The entries should be given again so that each one matches the original exactly.

START GIVEN RECORDS

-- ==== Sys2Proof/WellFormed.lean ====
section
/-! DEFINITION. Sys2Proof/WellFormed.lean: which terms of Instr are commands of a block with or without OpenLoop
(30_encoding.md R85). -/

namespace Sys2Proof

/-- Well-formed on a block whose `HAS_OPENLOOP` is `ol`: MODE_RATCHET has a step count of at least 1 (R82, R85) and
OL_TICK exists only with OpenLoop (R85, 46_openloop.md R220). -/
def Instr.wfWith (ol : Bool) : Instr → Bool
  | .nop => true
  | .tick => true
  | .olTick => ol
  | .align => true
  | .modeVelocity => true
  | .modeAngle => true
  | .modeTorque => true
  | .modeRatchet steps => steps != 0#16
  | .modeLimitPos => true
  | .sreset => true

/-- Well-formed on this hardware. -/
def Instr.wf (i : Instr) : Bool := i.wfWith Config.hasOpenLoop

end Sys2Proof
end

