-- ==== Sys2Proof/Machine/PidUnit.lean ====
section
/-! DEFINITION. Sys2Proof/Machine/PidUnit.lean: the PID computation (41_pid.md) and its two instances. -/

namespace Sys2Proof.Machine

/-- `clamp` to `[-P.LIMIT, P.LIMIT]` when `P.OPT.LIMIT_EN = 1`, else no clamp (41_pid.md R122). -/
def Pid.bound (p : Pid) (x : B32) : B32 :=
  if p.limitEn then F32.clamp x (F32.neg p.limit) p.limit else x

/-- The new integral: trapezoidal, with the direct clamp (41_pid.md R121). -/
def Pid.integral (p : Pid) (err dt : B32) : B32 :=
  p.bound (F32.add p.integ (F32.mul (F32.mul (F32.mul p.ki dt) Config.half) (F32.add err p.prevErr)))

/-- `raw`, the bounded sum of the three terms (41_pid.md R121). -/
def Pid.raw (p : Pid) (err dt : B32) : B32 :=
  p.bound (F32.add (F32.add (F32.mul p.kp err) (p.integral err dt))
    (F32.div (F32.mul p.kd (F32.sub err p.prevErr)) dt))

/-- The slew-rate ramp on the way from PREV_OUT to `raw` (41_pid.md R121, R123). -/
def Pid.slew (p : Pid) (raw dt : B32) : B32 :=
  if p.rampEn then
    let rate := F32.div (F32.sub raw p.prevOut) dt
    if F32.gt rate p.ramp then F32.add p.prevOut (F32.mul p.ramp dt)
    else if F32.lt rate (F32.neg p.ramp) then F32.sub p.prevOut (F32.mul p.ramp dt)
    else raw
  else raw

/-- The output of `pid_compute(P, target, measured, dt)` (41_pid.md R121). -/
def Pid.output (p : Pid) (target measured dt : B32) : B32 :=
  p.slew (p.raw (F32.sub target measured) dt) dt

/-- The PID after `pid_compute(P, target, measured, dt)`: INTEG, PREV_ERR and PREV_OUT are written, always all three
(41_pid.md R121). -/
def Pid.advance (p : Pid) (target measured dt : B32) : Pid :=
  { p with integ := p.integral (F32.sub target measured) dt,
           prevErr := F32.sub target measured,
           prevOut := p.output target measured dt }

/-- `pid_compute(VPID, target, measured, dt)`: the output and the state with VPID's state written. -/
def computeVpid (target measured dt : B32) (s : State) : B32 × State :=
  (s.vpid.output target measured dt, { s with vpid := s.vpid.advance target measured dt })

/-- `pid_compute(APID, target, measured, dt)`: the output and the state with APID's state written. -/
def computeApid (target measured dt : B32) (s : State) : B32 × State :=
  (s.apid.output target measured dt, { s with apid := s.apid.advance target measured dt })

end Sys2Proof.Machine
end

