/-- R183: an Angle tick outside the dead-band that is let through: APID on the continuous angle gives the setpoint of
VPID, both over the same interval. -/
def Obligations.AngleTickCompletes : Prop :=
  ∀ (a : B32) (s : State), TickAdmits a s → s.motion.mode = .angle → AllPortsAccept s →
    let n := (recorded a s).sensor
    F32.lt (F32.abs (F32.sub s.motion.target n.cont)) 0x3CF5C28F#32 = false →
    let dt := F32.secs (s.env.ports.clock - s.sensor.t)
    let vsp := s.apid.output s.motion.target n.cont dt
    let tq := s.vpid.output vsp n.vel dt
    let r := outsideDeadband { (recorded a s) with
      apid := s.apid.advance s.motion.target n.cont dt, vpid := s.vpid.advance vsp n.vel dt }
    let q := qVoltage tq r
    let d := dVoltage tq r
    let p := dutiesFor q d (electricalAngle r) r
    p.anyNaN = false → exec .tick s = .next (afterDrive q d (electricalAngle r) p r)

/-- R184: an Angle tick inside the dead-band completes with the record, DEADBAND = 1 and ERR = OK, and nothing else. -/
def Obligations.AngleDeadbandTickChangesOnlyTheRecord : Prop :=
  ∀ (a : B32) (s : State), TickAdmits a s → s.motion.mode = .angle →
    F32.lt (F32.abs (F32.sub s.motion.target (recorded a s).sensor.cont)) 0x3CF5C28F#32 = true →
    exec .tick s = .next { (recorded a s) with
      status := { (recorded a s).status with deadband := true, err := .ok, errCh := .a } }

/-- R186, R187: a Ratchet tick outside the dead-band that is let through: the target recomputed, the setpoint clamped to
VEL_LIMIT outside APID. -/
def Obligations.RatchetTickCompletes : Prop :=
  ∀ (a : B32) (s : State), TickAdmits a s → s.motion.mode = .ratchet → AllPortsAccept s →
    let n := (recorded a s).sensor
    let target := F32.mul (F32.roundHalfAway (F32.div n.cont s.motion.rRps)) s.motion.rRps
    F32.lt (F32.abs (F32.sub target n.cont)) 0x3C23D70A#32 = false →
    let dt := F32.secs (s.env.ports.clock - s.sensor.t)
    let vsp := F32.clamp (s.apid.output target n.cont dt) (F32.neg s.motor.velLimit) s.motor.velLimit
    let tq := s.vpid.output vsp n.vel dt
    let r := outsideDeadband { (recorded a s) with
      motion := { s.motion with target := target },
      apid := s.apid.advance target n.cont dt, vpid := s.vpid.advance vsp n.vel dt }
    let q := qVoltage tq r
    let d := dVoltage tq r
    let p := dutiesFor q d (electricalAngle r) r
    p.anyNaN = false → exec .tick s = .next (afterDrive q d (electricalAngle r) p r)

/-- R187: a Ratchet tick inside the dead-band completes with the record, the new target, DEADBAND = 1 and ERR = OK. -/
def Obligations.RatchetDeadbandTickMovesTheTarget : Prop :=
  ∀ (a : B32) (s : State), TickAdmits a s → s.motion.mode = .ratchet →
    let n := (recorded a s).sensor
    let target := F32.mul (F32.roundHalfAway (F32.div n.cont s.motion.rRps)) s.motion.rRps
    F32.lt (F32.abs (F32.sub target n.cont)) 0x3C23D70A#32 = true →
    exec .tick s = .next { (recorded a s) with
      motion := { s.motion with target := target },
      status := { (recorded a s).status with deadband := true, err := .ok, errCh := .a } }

END GIVEN RECORDS

SOLVED PROBLEM:
-- ==== Sys2Proof/WellFormed.lean ====
section
/-! DEFINITION. Sys2Proof/WellFormed.lean: which terms of Instr are commands of a block with or without OpenLoop
(30_encoding.md R85). -/

namespace Sys2Proof

/-- Well-formed on a block whose `HAS_OPENLOOP` is `ol`: MODE_RATCHET has a step count of at least 1 (R82, R85) and
OL_TICK exists only with OpenLoop (R85, 46_openloop.md R220). -/
def Instr.wfWith (ol : Bool) : Instr → Bool
  | .nop => true
  | .tick => true
  | .olTick => ol
  | .align => true
  | .modeVelocity => true
  | .modeAngle => true
  | .modeTorque => true
  | .modeRatchet steps => steps != 0#16
  | .modeLimitPos => true
  | .sreset => true

/-- Well-formed on this hardware. -/
def Instr.wf (i : Instr) : Bool := i.wfWith Config.hasOpenLoop

end Sys2Proof
end

-- ==== Sys2Proof/Machine/PidUnit.lean ====
section
/-! DEFINITION. Sys2Proof/Machine/PidUnit.lean: the PID computation (41_pid.md) and its two instances. -/

namespace Sys2Proof.Machine

/-- `clamp` to `[-P.LIMIT, P.LIMIT]` when `P.OPT.LIMIT_EN = 1`, else no clamp (41_pid.md R122). -/
def Pid.bound (p : Pid) (x : B32) : B32 :=
  if p.limitEn then F32.clamp x (F32.neg p.limit) p.limit else x

/-- The new integral: trapezoidal, with the direct clamp (41_pid.md R121). -/
def Pid.integral (p : Pid) (err dt : B32) : B32 :=
  p.bound (F32.add p.integ (F32.mul (F32.mul (F32.mul p.ki dt) Config.half) (F32.add err p.prevErr)))

/-- `raw`, the bounded sum of the three terms (41_pid.md R121). -/
def Pid.raw (p : Pid) (err dt : B32) : B32 :=
  p.bound (F32.add (F32.add (F32.mul p.kp err) (p.integral err dt))
    (F32.div (F32.mul p.kd (F32.sub err p.prevErr)) dt))

/-- The slew-rate ramp on the way from PREV_OUT to `raw` (41_pid.md R121, R123). -/
def Pid.slew (p : Pid) (raw dt : B32) : B32 :=
  if p.rampEn then
    let rate := F32.div (F32.sub raw p.prevOut) dt
    if F32.gt rate p.ramp then F32.add p.prevOut (F32.mul p.ramp dt)
    else if F32.lt rate (F32.neg p.ramp) then F32.sub p.prevOut (F32.mul p.ramp dt)
    else raw
  else raw

/-- The output of `pid_compute(P, target, measured, dt)` (41_pid.md R121). -/
def Pid.output (p : Pid) (target measured dt : B32) : B32 :=
  p.slew (p.raw (F32.sub target measured) dt) dt

/-- The PID after `pid_compute(P, target, measured, dt)`: INTEG, PREV_ERR and PREV_OUT are written, always all three
(41_pid.md R121). -/
def Pid.advance (p : Pid) (target measured dt : B32) : Pid :=
  { p with integ := p.integral (F32.sub target measured) dt,
           prevErr := F32.sub target measured,
           prevOut := p.output target measured dt }

/-- `pid_compute(VPID, target, measured, dt)`: the output and the state with VPID's state written. -/
def computeVpid (target measured dt : B32) (s : State) : B32 × State :=
  (s.vpid.output target measured dt, { s with vpid := s.vpid.advance target measured dt })

/-- `pid_compute(APID, target, measured, dt)`: the output and the state with APID's state written. -/
def computeApid (target measured dt : B32) (s : State) : B32 × State :=
  (s.apid.output target measured dt, { s with apid := s.apid.advance target measured dt })

end Sys2Proof.Machine
end

/-- R183: an Angle tick outside the dead-band that is let through: APID on the continuous angle gives the setpoint of
VPID, both over the same interval. -/
def Obligations.AngleTickCompletes : Prop :=
  ∀ (a : B32) (s : State), TickAdmits a s → s.motion.mode = .angle → AllPortsAccept s →
    let n := (recorded a s).sensor
    F32.lt (F32.abs (F32.sub s.motion.target n.cont)) 0x3CF5C28F#32 = false →
    let dt := F32.secs (s.env.ports.clock - s.sensor.t)
    let vsp := s.apid.output s.motion.target n.cont dt
    let tq := s.vpid.output vsp n.vel dt
    let r := outsideDeadband { (recorded a s) with
      apid := s.apid.advance s.motion.target n.cont dt, vpid := s.vpid.advance vsp n.vel dt }
    let q := qVoltage tq r
    let d := dVoltage tq r
    let p := dutiesFor q d (electricalAngle r) r
    p.anyNaN = false → exec .tick s = .next (afterDrive q d (electricalAngle r) p r)

/-- R184: an Angle tick inside the dead-band completes with the record, DEADBAND = 1 and ERR = OK, and nothing else. -/
def Obligations.AngleDeadbandTickChangesOnlyTheRecord : Prop :=
  ∀ (a : B32) (s : State), TickAdmits a s → s.motion.mode = .angle →
    F32.lt (F32.abs (F32.sub s.motion.target (recorded a s).sensor.cont)) 0x3CF5C28F#32 = true →
    exec .tick s = .next { (recorded a s) with
      status := { (recorded a s).status with deadband := true, err := .ok, errCh := .a } }

/-- R186, R187: a Ratchet tick outside the dead-band that is let through: the target recomputed, the setpoint clamped to
VEL_LIMIT outside APID. -/
def Obligations.RatchetTickCompletes : Prop :=
  ∀ (a : B32) (s : State), TickAdmits a s → s.motion.mode = .ratchet → AllPortsAccept s →
    let n := (recorded a s).sensor
    let target := F32.mul (F32.roundHalfAway (F32.div n.cont s.motion.rRps)) s.motion.rRps
    F32.lt (F32.abs (F32.sub target n.cont)) 0x3C23D70A#32 = false →
    let dt := F32.secs (s.env.ports.clock - s.sensor.t)
    let vsp := F32.clamp (s.apid.output target n.cont dt) (F32.neg s.motor.velLimit) s.motor.velLimit
    let tq := s.vpid.output vsp n.vel dt
    let r := outsideDeadband { (recorded a s) with
      motion := { s.motion with target := target },
      apid := s.apid.advance target n.cont dt, vpid := s.vpid.advance vsp n.vel dt }
    let q := qVoltage tq r
    let d := dVoltage tq r
    let p := dutiesFor q d (electricalAngle r) r
    p.anyNaN = false → exec .tick s = .next (afterDrive q d (electricalAngle r) p r)

/-- R187: a Ratchet tick inside the dead-band completes with the record, the new target, DEADBAND = 1 and ERR = OK. -/
def Obligations.RatchetDeadbandTickMovesTheTarget : Prop :=
  ∀ (a : B32) (s : State), TickAdmits a s → s.motion.mode = .ratchet →
    let n := (recorded a s).sensor
    let target := F32.mul (F32.roundHalfAway (F32.div n.cont s.motion.rRps)) s.motion.rRps
    F32.lt (F32.abs (F32.sub target n.cont)) 0x3C23D70A#32 = true →
    exec .tick s = .next { (recorded a s) with
      motion := { s.motion with target := target },
      status := { (recorded a s).status with deadband := true, err := .ok, errCh := .a } }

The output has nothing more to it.